The problem that I face with that is that the value of Env obviously changes with time and therefore constitutes some sort of dynamical parameter for my ODE solver in stan. I have attempted to solve this problem with the following code:
functions{
// system of differential equations
vector odemodel(real t, vector N, vector p){
// p[1] = r0Tet, p[2] = alphaTet, p[3] = dTet, p[4] = r0Env, p[5]=t[1], p[6] = EnvMonoInit;
real Env;
Env = 1/(1+(1-p[6])/p[6] * exp(-p[4]*(t-p[5]))); // analytical solution for Env that takes the current time t as input
vector[1] dNdt;
dNdt[1] = (p[1] - p[2]*N[1] - p[3]*Env)*N[1]; // numerical solution for N
return dNdt;
}
}
data{
int n; // time dimension
int mt; // replicate dimension culture
array[n] real t; // time stamps
array[mt,n] real TetMono; // replicate time series data
int xTetMono; // number of NAs in the data
array[xTetMono,2] int missIndTetMono; // indeces of the NAs in the data
}
parameters{
real<lower=0> r0Tet;
real<lower=0> alphaTet;
real<lower=0> dTet;
real<lower=0> r0Env;
vector<lower=0>[mt] TetMonoInit;
vector<lower=0>[xTetMono] TetMonoMiss;
vector<lower=0>[mt] EnvMonoInit;
vector<lower=0>[1] sigma;
}
transformed parameters {
// parameters for ODE solver
vector[6] p;
p[1] = r0Tet;
p[2] = alphaTet;
p[3] = dTet;
p[4] = r0Env;
p[5] = t[1];
// ODE solutions
array[n-1] vector[2] Nsim;
for(i in 1:mt){
// integrate the ODE
p[6] = EnvMonoInit[i];
Nsim = ode_rk45(odemodel,[TetMonoInit[i]]',t[1],t[2:n],p);
}
// imputing NAs
array[mt,n] real TetMonoImputed = TetMono;
for(i in 1:xTetMono){
TetMonoImputed[missIndTetMono[i,1],missIndTetMono[i,2]] = TetMonoMiss[i];
}
}
model{
// priors
r0Tet ~ lognormal(log(0.1),1);
alphaTet ~ lognormal(log(0.00001),1);
dTet ~ lognormal(log(0.01),1);
r0Env ~ lognormal(log(0.01),1);
TetMonoInit ~ lognormal(log(100),1);
TetMonoMiss ~ lognormal(log(100),1);
EnvMonoInit ~ lognormal(log(0.1),1);
sigma ~ gamma(2,0.1);
// Tetrahymena monoculture likelihood evaluation
for(i in 1:mt){
TetMonoImputed[i,1] ~ normal(TetMonoInit[i],sigma[1]);
for(j in 2:n){
TetMonoImputed[i,j] ~ normal(Nsim[j-1,1],sigma[1]);
}
}
}
generated quantities {
// pointwise log-likelihood to use for LOOCV and WAIC
vector[n*mt] log_lik; // dimension: time points x replicates
int k = 0; // initialize running variable (required for vector)
for(i in 1:mt){
for(j in 1:n){
k = k+1; // two species
if(j == 1){
log_lik[k] = normal_lpdf(TetMonoImputed[i,j] | TetMonoInit[i], sigma[1]);
} else{
log_lik[k] = normal_lpdf(TetMonoImputed[i,j] | Nsim[j-1,1], sigma[1]);
}
}
}
}
My input data looks as follows:
> dataStan
$n
[1] 14
$mt
[1] 3
$t
[1] 1.5 7.0 21.5 31.0 45.5 55.0 69.5 79.0 103.0 165.5 219.5 269.0 332.5 387.5
$TetMono
[,1] [,2] [,3] [,4] [,5] [,6] [,7] [,8] [,9] [,10] [,11] [,12] [,13] [,14]

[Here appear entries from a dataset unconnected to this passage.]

-- ==== Sys2Proof/Certificates/Slice0/Obligations.lean ====
section
/-!
DEFINITION. The statements about the model that the provers are given.
-/

open Sys2Proof Sys2Proof.Machine

/-! ## The machine -/

/-- A step takes the command at the front of the queue and runs it on the state with the queue's rest; on an empty queue
the block idles. The queue and the idling are the model's own (log 2). -/
def Obligations.StepRunsTheFrontCommand : Prop :=
  (∀ (c : Instr) (rest : List Instr) (s : State),
    step { s with pending := c :: rest } = exec c { s with pending := rest }) ∧
  ∀ s : State, s.pending = [] → step s = .next s

/-- No command stops the part: each one, whatever its operands, leaves a next state. -/
def Obligations.EveryCommandAnswersNext : Prop :=
  ∀ (c : Instr) (s : State), ∃ t, exec c s = .next t

/-- What a power-on reset leaves in every state: State.reset with the address that the straps give, block by block the
power-on values of the tables. That the queue of commands and the count of free values are kept is the model's choice
(log 38), and that State.reset stands for straps that read 15 (log 7). -/
def Obligations.PowerOnResetLeavesThePowerOnValues : Prop :=
  ∀ (straps : BitVec 4) (s : State), ∃ t, exec (.powerOnReset straps) s = .next t ∧
    t = ({ State.reset with pending := s.pending, drawn := s.drawn } : State).onMgt
      (fun m => { m with address := if straps = 0#4 then 1 else straps.toNat }) ∧
    t.mgt.address = (if straps = 0#4 then 1 else straps.toNat) ∧ t.mgt.mode = .standby ∧
    t.mgt.validity = ⟨true, true, true, false, false, false, false, false⟩ ∧
    (∀ i, countAt t i = 0) ∧ (∀ i, i < 24 → readAt t.mgt.enabled i false = true) ∧
    t.ovt.clock = 0 ∧ t.ovt.wallOffset = 0 ∧ (∀ n, configured t n = false) ∧
    t.ovt.timing = ⟨30, 60, 10, 20, 20, 30, 50, 0, 600⟩ ∧ (∀ n, ovenRec t n = ⟨.outOfService, 0, 0, 0, false⟩) ∧
    (∀ p, alignment t p = ⟨0, [], false⟩) ∧
    t.ilk.permits = [] ∧ t.sch.run.state = .idle ∧ t.sch.length = 0 ∧ t.sch.sense.code = .none ∧ t.sch.block = 0 ∧
    t.sch.timing = ⟨120, 300, 240, 240, 300, 600, 2500, 3200, 0⟩ ∧
    t.qtc.count = 0 ∧ t.qtc.holder = none ∧ t.qtc.queue = [] ∧ t.qtc.idle = [] ∧ t.qtc.timing = ⟨90, 60, 300⟩ ∧
    (∀ c, carRec t c = ⟨.unknown, .empty, false, 0, none, false, [], [], none, false, 0, 0, none, none⟩) ∧
    t.dsm.leaks = [] ∧ t.dsm.taskPm.stage = .none ∧ t.dsm.taskCgm.stage = .none ∧
    t.dsm.config = ⟨40, 120, 2, 15, 300, 180⟩ ∧
    (∀ d, doorRec t d = ⟨.sealed, none, 0, false, 0, 0, 0, false, false⟩) ∧
    t.opr.config = ⟨8, 4, 2, 2, 30, 80, 5, 320, 2, 4, 100, 10, 190⟩ ∧
    t.opr.modes = #v[⟨0, 0, 0, false⟩, ⟨0, 0, 0, false⟩, ⟨0, 1000, 1000, false⟩, ⟨1200, 200, 850, true⟩,
      ⟨800, 100, 600, true⟩] ∧
    (∀ n, regRec t n = ⟨.out, [], none, 0, false, 0, 0, none, false, false, none, 0, false⟩) ∧
    (∀ i, isDirty t i = false) ∧ t.cls.control = ⟨8, 7, 0⟩ ∧ t.cls.field = ⟨8, 7, 128⟩ ∧
    t.cpi.queue = [] ∧ t.cpi.sending = none ∧ t.cpi.assembling = false ∧ t.cpi.discards = 0 ∧
    t.fpi.line = .idle ∧ t.fpi.discards = 0 ∧ t.fpl.length = 0 ∧ t.fpl.settings = ⟨.r19200, 200, 20, 4, 3⟩ ∧
    t.fpl.exchange = none ∧ t.fpl.roundNumber = 0 ∧
    (∀ p, (station t p).state = .absent ∧ outbound t p = {}) ∧
    exec (.powerOnReset 15#4) State.reset = .next State.reset

/-- The laws hold right after reset. -/
def Obligations.LawsHoldAtReset : Prop :=
  StampLaw State.reset ∧ ValveLaw State.reset ∧ PermitLaw State.reset ∧ QueueLaw State.reset ∧ RunLaw State.reset ∧
    TrackLaw State.reset ∧ ListLaw State.reset ∧ CountLaw State.reset ∧ LeakLaw State.reset ∧ HolderLaw State.reset

/-! ## Laws that every step keeps -/

/-- R7: no charge stamp comes to lie after the clock, and the clock runs back at a power-on reset alone. -/
def Obligations.StampsNeverLieAfterTheClock : Prop :=
  (∀ s t : State, step s = .next t → StampLaw s → StampLaw t) ∧
    ∀ (c : Instr) (s t : State), exec c s = .next t → (∀ straps, c ≠ .powerOnReset straps) → s.now ≤ t.now

/-- R118, R120: a valve position never leaves the limits of its oven's mode. -/
def Obligations.ValvesStayWithinTheirLimits : Prop :=
  ∀ s t : State, step s = .next t → ValveLaw s → ValveLaw t

/-- R31: the permit set stays empty outside SERVICE, within 8 entries, and free of entries that exclude each other. -/
def Obligations.PermitSetStaysLawful : Prop :=
  ∀ s t : State, step s = .next t → PermitLaw s → PermitLaw t

/-- R142: the transmit queue stays within 32 items, with at most one POSITION copy of a source. -/
def Obligations.TransmitQueueStaysLawful : Prop :=
  ∀ s t : State, step s = .next t → QueueLaw s → QueueLaw t

/-- R49: pushed, skipped and residual go on making up the requested count. -/
def Obligations.RunCountsStayTrue : Prop :=
  ∀ s t : State, step s = .next t → RunLaw s → RunLaw t

/-- R79, R80: no segment comes to be reserved by both cars, nor a TOWER segment by a car without the grant. -/
def Obligations.TrackReservationsStayApart : Prop :=
  ∀ s t : State, step s = .next t → TrackLaw s → TrackLaw t

/-- R84, R87: no car comes to stand twice in the idle list or the tower queue, the grant's holder never queues, and of the
two cars the idle list goes on holding those in state IDLE. -/
def Obligations.CarListsStayLawful : Prop :=
  ∀ s t : State, step s = .next t → ListLaw s → ListLaw t

/-- R180: no summary count passes 255. -/
def Obligations.SummaryCountsStayBytes : Prop :=
  ∀ s t : State, step s = .next t → CountLaw s → CountLaw t

/-- R106: the leak list stays within 32 entries, no door twice, LEAKING doors alone and MAJOR before MINOR, and a door's
listed flag goes on saying whether it has an entry. -/
def Obligations.LeakListStaysLawful : Prop :=
  ∀ s t : State, step s = .next t → LeakLaw s → LeakLaw t
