-- ==== Sys2Proof/Laws/Interlock.lean ====
section
/-!
SUPPORT. What the operations of the interlock may touch, and that they keep R31.
-/

set_option Elab.async false
namespace Sys2Proof.Machine

open Sys2Proof

/-! ## The permit set -/

/-- Entries taken out of the set. -/
theorem onPermits_touches {l : List Permit} {s : State} (h : l.Sublist s.ilk.permits) :
    Touches [.permits] s (s.onIlk fun k => { k with permits := l }) := by
  intro a ha
  cases a <;> first
    | exact (ha (by decide)).elim
    | rfl
    | exact id
    | exact ⟨rfl, rfl⟩
    | exact ⟨rfl, rfl, rfl⟩
    | exact ⟨rfl, rfl, rfl, rfl⟩
    | exact h
    | exact fun _ => ⟨rfl, rfl⟩
    | exact fun _ => rfl
    | exact fun _ h => ⟨Nat.le_refl _, h⟩
    | exact fun _ h => h
    | exact fun hs => ⟨fun hm => by
        have hn := hs.1 hm
        rw [hn] at h
        exact List.sublist_nil.mp h, Nat.le_trans h.length_le hs.2.1, hs.2.2.sublist h⟩
    | exact fun hs => ⟨fun hm => by
        have hn := hs.1 hm
        rw [hn] at h
        exact List.sublist_nil.mp h, hs.2.1, hs.2.2.1, hs.2.2.2.1, fun e he => hs.2.2.2.2 e (h.subset he)⟩

theorem dropEntryOf_touches (e : Permit) (s : State) : Touches [.permits] s (dropEntryOf e s) :=
  onPermits_touches (List.erase_sublist)

theorem emptyPermits_touches (s : State) : Touches [.permits] s (s.onIlk fun k => { k with permits := [] }) :=
  onPermits_touches (List.nil_sublist _)

theorem departFree_touches (e : Permit) (s : State) : Touches [.outbound, .tasks] s (departFree e s) := by
  unfold departFree
  split
  · exact dsmFreeAt_touches _ _
  · exact .refl _ _

theorem withCar_touches {l : List Aspect} {f : Nat → State → State} {s : State} (c : Option Nat)
    (h : ∀ c, Touches l s (f c s)) : Touches l s (withCar c f s) := by
  cases c with
  | none => exact .refl _ _
  | some c => exact h c

theorem withDoor_touches {l : List Aspect} {f : Door → State → State} {s : State} (d : Option Door)
    (h : ∀ d, Touches l s (f d s)) : Touches l s (withDoor d f s) := by
  cases d with
  | none => exact .refl _ _
  | some d => exact h d

theorem cutEffects_touches (e : Permit) (d c : Nat) (s : State) : Touches cutAspects s (cutEffects e d c s) := by
  unfold cutEffects
  split
  · exact (ovtPushBroken_touches _ _).mono.seq ((withCar_touches _ fun c => carLoads_touches c true _).mono.seq
      (schPushBroken_touches _ _ _).mono)
  · exact (ovtChargeCut_touches _ _ _ _).mono
  · exact (oprDerive_touches _ _).mono
  · exact .refl _ _
  · exact (withDoor_touches _ fun d => taskPermitEnds_touches d false _).mono
  · exact (withCar_touches _ fun c => carQuenchEnds_touches c false _).mono
  · exact (withCar_touches _ fun c => carDumpEnds_touches c false _).mono
  · exact .refl _ _

/-- What a cut does once its entry has left the set. -/
theorem cutPermit_rest (e : Permit) (ev : EventKind) (a b c d : Nat) (s : State) :
    Touches cutAspects (dropEntryOf e s) (cutPermit e ev a b c d s) := by
  unfold cutPermit
  extract_lets s1 s2
  have h1 : Touches cutAspects (dropEntryOf e s) s1 := (raise_touches _ _ _ _ _).mono
  have h2 : Touches cutAspects (dropEntryOf e s) s2 := h1.seq (placeHalt_touches _ _ _ _).mono
  exact h2.seq ((cutEffects_touches _ _ _ _).seq (departFree_touches _ _).mono)

theorem cutPermit_touches (e : Permit) (ev : EventKind) (a b c d : Nat) (s : State) :
    Touches cutAspects s (cutPermit e ev a b c d s) :=
  (dropEntryOf_touches _ _).mono.seq (cutPermit_rest _ _ _ _ _ _ _)

theorem breakPermit_touches (e : Permit) (t : Nat) (s : State) : Touches cutAspects s (breakPermit e t s) :=
  cutPermit_touches _ _ _ _ _ _ _

theorem expirePermit_touches (e : Permit) (s : State) : Touches cutAspects s (expirePermit e s) :=
  cutPermit_touches _ _ _ _ _ _ _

[1,] 46.77989 153.08508 536.4281 4023.490 9361.860 13908.05 11640.77 12211.79 16765.83 8998.686 4688.913 4756.142 3205.403 1912.0929
[2,] 79.69388 62.88673 357.5720 2087.447 6511.928 11045.94 17051.13 17528.59 18832.27 8365.056 2128.625 3454.289 3117.165 850.7217
[3,] 47.48019 1.00000 402.9513 1580.852 4827.993 10110.34 16180.38 16636.97 18639.68 8424.862 1563.625 3867.044 3098.957 1040.6424
$xTetMono
[1] 1
$missIndTetMono
[,1] [,2]
[1,] 3 2
When I compile and run this model, it compiles without error, and it runs perfectly (and quickly) throughout the warmup phase. However, when it reaches the sampling phase, it throws the following error (across chains):
Chain 2 latent: stan/lib/stan_math/lib/eigen_3.4.0/Eigen/src/Core/DenseCoeffsBase.h:410: Eigen::DenseCoeffsBase<Derived, 1>::Scalar& Eigen::DenseCoeffsBase<Derived, 1>::operator[](Eigen::Index) [with Derived = Eigen::Matrix<double, -1, 1>; Scalar = double; Eigen::Index = long int]: Assertion `index >= 0 && index < size()' failed.
When I ran this model without the addition of the Env variable, it ran perfectly fine. It seems like the addition of that step in the ODE solver creates some sort of indexing issue, but I cannot figure out what it is.
I would appreciate help with this - thank you very much in advance!